[What the task requires]
Every line that includes the word "nothing" needs to be copied from the listing.

┄┄┄┄┄┄┄┄┄┄┄┄┄┄┄┄┄┄┄┄

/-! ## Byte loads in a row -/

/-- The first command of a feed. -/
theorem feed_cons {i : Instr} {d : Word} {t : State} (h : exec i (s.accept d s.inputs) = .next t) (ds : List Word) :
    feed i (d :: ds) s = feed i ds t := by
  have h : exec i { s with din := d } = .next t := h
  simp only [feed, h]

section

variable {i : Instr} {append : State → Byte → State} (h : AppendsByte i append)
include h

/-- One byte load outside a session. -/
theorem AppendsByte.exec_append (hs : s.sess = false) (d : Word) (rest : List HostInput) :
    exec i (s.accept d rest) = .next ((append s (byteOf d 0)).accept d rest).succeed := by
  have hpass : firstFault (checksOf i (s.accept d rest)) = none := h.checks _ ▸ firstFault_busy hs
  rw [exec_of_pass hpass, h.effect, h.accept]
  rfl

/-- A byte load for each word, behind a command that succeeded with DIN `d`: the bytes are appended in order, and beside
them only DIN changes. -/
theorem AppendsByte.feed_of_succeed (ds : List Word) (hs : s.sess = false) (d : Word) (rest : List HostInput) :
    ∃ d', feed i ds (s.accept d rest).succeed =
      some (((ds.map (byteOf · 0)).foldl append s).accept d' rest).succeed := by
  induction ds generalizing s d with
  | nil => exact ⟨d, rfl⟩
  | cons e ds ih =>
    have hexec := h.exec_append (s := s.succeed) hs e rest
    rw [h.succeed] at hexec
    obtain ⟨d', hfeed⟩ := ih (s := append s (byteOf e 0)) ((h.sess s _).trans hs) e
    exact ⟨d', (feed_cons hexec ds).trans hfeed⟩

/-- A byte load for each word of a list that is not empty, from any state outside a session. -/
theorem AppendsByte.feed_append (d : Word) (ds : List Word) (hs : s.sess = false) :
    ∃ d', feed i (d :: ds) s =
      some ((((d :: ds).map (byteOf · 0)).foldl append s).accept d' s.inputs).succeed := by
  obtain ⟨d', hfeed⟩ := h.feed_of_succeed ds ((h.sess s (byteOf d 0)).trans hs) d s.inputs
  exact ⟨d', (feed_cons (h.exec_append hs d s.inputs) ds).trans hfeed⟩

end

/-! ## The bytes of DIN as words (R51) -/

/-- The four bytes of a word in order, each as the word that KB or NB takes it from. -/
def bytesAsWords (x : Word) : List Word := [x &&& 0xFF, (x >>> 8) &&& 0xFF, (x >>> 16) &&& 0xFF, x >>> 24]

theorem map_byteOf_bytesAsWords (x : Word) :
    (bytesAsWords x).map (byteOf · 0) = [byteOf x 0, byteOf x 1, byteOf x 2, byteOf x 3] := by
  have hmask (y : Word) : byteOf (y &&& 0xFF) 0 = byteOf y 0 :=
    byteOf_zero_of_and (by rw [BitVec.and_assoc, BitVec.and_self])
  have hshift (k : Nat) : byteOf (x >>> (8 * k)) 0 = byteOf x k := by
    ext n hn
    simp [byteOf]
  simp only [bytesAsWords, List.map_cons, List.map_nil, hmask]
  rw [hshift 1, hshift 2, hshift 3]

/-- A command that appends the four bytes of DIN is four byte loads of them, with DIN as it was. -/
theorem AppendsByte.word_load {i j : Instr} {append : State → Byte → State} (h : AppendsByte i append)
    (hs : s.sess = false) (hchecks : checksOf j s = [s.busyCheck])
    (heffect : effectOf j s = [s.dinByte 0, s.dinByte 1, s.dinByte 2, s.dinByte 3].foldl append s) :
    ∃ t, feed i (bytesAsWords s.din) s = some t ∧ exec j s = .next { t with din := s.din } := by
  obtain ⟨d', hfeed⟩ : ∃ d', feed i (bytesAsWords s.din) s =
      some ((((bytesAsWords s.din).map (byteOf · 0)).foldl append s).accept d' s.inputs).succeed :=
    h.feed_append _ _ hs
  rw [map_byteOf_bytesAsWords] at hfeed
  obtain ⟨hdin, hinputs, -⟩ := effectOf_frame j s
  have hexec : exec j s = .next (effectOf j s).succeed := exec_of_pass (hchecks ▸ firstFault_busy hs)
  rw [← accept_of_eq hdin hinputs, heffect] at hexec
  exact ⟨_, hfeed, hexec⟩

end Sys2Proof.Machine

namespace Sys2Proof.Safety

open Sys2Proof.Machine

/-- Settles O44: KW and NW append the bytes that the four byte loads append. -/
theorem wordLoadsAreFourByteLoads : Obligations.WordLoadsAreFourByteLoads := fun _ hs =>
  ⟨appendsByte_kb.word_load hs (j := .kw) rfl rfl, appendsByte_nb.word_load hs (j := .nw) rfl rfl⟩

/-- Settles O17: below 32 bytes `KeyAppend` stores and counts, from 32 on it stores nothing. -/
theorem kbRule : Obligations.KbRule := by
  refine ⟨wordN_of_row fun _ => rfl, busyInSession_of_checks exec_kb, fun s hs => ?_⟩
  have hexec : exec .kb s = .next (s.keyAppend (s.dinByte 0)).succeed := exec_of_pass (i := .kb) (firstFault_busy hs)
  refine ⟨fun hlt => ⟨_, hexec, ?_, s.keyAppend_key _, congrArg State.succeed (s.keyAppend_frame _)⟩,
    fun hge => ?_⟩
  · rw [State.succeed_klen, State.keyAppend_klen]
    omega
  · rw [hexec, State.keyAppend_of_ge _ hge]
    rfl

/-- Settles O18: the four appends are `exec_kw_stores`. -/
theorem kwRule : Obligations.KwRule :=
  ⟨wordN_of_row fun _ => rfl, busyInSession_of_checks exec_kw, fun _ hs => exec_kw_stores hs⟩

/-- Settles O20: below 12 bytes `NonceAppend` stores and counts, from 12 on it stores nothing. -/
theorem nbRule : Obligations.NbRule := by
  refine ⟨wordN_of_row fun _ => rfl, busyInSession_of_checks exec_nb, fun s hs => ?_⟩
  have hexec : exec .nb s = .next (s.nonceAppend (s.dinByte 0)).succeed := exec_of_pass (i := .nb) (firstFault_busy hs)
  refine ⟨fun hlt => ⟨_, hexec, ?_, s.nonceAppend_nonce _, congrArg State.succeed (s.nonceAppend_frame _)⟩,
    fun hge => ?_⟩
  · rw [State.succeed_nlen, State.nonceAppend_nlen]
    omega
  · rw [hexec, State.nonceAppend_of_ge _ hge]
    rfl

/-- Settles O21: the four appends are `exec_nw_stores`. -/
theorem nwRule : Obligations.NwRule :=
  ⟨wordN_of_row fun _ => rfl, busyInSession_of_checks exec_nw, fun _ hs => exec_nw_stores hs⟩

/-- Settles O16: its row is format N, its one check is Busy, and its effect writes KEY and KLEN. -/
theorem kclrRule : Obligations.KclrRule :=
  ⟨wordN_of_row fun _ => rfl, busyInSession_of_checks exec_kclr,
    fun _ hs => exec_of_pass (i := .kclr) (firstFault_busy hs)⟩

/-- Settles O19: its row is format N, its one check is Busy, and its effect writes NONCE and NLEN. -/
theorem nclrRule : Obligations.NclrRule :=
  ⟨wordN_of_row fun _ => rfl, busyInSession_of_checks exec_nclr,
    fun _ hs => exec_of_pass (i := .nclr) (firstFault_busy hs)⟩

┄┄┄┄┄┄┄┄┄┄┄┄┄┄┄┄┄┄┄┄

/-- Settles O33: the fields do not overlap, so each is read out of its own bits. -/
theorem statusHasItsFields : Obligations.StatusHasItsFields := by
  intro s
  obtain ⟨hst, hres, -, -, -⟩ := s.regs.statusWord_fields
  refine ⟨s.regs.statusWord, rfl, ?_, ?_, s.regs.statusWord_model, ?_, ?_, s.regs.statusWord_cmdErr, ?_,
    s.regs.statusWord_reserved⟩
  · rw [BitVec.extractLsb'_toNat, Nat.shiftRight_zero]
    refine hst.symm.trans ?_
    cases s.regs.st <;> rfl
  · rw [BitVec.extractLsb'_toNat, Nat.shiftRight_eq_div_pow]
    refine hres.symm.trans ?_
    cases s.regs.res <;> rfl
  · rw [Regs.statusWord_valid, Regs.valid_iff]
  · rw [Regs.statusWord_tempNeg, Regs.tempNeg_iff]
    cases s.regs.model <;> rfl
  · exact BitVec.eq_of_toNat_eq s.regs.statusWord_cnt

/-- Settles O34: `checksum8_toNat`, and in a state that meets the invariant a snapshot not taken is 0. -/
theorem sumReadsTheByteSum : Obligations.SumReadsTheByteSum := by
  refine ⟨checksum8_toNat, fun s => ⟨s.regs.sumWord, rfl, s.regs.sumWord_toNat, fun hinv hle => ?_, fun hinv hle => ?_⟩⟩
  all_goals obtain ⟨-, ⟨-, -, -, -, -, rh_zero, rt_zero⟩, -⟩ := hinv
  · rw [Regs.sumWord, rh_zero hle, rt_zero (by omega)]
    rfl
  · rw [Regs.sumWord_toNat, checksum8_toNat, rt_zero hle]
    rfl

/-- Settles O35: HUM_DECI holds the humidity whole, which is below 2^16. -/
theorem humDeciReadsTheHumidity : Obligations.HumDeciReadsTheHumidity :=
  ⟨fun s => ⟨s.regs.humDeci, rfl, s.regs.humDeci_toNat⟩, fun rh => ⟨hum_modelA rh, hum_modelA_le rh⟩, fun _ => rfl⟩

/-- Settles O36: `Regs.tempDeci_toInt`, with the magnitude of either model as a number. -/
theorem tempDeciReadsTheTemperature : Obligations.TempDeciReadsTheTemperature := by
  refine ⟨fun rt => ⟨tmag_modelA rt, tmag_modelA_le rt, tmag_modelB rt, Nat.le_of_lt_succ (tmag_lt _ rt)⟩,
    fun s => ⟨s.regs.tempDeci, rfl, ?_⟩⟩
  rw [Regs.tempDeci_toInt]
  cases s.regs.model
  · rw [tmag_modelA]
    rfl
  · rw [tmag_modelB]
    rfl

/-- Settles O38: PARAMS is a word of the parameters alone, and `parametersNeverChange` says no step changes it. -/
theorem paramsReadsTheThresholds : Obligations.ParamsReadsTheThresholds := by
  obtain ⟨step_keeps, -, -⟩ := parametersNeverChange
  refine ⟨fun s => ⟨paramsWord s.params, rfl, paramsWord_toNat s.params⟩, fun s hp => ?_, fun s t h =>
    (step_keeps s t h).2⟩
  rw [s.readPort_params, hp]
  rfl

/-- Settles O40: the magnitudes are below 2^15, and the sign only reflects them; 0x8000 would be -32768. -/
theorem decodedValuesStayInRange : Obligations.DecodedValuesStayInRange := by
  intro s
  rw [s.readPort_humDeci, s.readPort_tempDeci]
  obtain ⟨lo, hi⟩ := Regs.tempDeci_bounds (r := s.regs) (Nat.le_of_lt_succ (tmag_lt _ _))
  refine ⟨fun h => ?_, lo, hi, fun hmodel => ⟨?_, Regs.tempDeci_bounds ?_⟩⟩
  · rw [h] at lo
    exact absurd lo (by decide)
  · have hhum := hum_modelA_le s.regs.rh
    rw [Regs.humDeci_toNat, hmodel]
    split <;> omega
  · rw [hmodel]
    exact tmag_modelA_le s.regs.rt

┄┄┄┄┄┄┄┄┄┄┄┄┄┄┄┄┄┄┄┄

[Exercise result]
/-- Settles O17: below 32 bytes `KeyAppend` stores and counts, from 32 on it stores nothing. -/
/-- Settles O20: below 12 bytes `NonceAppend` stores and counts, from 12 on it stores nothing. -/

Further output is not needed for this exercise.